## Task prompt
Extract every line below that contains the word "only".

## Source information
•••
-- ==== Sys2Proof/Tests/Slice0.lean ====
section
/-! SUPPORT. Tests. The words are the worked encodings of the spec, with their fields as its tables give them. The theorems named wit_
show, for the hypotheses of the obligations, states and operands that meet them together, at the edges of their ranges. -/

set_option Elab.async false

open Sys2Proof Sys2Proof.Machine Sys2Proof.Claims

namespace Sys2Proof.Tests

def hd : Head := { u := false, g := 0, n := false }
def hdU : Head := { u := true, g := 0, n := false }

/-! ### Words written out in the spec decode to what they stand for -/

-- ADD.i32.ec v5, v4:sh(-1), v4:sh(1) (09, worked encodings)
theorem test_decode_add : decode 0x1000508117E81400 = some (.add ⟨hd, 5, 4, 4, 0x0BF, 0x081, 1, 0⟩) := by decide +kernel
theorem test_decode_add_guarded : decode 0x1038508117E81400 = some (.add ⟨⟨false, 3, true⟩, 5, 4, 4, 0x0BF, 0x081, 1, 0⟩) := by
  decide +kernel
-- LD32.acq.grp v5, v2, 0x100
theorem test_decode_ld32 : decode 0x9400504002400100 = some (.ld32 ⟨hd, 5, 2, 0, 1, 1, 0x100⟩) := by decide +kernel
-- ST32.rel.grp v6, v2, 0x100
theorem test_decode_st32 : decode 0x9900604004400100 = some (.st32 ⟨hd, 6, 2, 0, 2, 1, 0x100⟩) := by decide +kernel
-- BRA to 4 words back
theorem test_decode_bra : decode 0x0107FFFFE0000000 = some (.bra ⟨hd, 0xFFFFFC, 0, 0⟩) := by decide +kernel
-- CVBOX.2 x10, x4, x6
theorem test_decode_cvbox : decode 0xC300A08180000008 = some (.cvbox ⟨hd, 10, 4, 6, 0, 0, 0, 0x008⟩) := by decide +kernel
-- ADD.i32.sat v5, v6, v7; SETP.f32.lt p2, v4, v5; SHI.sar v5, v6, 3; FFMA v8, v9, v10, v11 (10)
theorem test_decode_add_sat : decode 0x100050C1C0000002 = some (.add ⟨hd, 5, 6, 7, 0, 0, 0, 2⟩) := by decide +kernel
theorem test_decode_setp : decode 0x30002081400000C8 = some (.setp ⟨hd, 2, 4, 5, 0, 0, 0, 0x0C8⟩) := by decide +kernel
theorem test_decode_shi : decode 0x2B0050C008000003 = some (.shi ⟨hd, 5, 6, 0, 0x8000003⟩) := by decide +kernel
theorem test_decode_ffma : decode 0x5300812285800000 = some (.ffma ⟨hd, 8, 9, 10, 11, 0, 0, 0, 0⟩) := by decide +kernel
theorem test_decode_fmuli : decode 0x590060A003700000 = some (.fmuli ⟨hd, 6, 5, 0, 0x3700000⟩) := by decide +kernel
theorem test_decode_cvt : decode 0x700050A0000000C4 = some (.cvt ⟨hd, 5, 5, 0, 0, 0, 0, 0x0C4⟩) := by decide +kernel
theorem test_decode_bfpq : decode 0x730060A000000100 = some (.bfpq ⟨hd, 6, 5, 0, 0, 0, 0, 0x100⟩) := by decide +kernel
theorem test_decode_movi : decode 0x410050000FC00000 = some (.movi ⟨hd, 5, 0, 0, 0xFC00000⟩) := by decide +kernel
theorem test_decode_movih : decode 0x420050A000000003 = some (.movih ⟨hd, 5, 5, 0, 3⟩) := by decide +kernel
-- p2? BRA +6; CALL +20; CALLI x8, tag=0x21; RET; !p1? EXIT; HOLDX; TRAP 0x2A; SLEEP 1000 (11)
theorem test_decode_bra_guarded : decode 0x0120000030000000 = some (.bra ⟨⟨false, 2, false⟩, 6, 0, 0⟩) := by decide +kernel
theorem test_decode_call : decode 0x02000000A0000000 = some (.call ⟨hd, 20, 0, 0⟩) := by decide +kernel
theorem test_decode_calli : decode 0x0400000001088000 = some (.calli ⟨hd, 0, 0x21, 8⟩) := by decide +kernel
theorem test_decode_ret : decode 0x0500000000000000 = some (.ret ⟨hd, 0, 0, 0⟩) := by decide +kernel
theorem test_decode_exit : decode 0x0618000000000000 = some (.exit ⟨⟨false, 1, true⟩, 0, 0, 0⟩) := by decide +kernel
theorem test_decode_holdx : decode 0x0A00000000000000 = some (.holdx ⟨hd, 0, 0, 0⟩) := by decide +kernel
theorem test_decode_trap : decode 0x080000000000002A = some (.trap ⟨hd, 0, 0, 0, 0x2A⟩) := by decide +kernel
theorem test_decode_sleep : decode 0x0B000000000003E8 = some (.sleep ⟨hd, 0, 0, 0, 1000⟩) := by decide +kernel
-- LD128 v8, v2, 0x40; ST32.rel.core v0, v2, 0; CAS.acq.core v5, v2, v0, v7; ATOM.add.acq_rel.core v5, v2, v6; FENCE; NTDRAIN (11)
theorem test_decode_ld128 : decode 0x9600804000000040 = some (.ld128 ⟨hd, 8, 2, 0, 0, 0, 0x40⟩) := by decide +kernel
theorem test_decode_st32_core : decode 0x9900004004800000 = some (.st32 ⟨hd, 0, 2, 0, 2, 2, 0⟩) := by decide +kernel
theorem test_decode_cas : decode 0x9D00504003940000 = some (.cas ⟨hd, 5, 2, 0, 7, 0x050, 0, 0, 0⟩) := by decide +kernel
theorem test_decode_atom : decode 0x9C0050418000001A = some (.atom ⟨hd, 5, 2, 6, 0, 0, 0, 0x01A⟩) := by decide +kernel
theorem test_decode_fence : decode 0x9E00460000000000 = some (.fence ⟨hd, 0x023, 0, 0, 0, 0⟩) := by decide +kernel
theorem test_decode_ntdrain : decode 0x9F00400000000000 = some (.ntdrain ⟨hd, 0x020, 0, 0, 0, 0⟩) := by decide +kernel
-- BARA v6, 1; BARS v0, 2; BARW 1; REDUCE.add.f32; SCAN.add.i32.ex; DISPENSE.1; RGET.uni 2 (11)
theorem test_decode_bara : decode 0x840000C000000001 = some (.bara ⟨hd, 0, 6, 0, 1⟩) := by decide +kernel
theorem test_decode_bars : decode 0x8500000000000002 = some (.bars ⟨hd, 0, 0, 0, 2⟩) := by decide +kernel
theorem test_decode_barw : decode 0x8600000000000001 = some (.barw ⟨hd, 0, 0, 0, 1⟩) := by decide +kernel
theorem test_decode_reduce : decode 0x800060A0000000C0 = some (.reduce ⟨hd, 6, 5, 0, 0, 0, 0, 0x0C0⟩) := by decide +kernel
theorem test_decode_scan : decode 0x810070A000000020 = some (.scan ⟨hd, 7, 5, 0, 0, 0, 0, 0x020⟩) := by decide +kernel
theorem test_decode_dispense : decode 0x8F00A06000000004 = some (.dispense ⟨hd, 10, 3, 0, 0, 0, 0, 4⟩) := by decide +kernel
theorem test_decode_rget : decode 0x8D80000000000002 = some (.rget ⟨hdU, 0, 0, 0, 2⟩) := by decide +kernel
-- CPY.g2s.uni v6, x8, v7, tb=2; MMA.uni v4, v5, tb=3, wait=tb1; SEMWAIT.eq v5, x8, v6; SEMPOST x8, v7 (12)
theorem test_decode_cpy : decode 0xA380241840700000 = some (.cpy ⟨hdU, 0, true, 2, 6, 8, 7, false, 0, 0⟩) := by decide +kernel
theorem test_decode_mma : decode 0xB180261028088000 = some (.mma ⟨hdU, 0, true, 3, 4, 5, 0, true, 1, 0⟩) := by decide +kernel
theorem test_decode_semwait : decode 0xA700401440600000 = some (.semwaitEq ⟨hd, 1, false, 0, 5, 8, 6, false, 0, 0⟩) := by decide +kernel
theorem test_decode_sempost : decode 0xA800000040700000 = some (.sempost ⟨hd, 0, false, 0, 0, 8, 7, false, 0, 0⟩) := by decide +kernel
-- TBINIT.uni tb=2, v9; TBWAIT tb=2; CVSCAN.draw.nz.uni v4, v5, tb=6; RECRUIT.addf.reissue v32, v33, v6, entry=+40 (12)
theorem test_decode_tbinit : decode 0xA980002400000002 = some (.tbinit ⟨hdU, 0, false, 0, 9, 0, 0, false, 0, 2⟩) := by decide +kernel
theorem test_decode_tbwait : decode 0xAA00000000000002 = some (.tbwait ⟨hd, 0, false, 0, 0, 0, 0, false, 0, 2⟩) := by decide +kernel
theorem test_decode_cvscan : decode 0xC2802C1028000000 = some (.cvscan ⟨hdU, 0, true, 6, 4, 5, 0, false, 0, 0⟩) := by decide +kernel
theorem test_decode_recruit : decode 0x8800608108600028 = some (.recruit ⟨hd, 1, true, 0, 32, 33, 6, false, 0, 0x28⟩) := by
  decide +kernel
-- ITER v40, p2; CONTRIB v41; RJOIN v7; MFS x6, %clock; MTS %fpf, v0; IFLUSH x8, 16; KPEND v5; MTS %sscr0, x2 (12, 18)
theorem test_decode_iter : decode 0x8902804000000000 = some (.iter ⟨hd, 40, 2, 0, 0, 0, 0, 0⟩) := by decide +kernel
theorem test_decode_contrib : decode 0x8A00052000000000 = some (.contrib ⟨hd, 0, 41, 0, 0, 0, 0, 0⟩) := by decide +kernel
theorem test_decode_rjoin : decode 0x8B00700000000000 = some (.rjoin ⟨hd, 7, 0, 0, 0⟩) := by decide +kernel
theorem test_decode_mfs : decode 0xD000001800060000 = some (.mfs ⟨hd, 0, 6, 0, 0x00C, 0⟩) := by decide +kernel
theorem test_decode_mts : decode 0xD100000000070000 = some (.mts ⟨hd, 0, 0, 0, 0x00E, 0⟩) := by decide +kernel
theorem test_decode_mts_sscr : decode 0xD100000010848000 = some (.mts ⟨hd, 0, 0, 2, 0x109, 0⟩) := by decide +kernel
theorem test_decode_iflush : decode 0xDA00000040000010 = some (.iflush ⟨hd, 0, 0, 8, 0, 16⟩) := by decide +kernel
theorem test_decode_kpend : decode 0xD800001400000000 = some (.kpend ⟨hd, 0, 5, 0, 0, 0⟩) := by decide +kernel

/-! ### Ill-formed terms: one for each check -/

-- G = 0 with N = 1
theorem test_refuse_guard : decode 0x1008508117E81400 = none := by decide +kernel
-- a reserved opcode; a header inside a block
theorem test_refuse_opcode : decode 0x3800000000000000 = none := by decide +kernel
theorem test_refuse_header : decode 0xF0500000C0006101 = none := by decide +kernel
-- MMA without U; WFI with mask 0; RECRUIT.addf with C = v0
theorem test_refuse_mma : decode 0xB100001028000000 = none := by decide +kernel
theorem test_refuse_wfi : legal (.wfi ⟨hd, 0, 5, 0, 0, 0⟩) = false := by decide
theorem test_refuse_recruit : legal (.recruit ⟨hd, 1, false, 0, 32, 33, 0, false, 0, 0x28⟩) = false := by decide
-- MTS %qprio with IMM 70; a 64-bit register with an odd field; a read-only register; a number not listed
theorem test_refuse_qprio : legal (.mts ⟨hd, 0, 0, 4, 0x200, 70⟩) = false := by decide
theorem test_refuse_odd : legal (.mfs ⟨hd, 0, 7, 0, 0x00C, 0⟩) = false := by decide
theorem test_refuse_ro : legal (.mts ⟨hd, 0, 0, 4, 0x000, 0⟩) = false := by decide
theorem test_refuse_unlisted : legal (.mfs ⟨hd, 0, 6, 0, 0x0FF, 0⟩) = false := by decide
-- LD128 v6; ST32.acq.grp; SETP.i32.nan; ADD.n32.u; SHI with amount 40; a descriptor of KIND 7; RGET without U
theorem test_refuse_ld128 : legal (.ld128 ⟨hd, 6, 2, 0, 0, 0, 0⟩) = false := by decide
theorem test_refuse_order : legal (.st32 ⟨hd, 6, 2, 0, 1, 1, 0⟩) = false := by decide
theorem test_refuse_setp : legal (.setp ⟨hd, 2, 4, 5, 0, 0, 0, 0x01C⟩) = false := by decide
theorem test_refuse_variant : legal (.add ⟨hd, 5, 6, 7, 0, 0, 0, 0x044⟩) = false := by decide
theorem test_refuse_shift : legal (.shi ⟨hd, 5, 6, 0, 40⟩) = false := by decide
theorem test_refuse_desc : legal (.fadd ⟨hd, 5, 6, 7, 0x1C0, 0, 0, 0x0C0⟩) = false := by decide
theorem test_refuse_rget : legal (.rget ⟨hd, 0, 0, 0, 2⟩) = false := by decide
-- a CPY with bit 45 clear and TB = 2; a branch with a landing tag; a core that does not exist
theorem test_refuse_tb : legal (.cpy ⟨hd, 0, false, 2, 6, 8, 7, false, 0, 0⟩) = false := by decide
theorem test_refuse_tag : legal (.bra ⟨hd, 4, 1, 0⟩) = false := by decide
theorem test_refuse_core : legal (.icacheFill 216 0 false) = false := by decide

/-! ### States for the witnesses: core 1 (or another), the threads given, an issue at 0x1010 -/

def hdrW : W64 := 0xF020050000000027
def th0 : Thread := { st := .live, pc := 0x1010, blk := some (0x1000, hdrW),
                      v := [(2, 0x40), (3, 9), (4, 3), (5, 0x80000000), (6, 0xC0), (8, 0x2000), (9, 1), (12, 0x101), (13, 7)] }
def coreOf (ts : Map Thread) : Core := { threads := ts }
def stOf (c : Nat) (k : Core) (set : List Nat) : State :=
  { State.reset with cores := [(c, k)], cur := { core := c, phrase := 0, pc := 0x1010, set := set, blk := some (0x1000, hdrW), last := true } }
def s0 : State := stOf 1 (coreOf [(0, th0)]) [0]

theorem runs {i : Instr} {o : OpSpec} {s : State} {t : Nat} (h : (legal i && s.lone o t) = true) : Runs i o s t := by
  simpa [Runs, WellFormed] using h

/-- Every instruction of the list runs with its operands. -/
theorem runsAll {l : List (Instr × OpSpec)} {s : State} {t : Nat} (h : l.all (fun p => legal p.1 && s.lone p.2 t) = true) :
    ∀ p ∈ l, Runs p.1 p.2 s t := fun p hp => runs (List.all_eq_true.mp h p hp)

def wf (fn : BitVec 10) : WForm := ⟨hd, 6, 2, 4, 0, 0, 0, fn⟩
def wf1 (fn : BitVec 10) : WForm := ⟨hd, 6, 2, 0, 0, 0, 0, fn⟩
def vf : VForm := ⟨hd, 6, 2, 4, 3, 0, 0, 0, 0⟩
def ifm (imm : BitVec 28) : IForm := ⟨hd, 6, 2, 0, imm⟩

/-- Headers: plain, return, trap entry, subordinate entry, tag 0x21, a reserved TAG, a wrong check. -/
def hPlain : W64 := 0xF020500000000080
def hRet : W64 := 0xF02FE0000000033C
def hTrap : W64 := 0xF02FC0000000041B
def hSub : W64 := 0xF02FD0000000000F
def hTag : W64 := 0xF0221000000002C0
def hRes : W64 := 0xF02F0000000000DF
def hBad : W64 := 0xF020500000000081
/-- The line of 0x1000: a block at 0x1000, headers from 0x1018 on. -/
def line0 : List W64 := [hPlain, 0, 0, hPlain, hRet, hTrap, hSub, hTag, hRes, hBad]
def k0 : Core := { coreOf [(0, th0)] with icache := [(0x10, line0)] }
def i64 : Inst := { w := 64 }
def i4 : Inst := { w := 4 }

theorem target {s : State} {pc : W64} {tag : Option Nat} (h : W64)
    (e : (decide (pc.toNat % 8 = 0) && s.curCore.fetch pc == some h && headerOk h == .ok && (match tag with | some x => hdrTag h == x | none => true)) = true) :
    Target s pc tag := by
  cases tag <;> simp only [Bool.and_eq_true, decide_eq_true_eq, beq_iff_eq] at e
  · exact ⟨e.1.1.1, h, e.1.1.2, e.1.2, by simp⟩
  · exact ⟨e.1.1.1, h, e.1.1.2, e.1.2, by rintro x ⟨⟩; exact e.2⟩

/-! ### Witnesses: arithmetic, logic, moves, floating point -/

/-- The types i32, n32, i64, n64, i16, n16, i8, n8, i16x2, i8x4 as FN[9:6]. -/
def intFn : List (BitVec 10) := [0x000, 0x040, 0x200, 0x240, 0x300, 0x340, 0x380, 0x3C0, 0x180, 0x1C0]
•••
## Response to the task
-- MTS %qprio with IMM 70; a 64-bit register with an odd field; a read-only register; a number not listed
  cases tag <;> simp only [Bool.and_eq_true, decide_eq_true_eq, beq_iff_eq] at e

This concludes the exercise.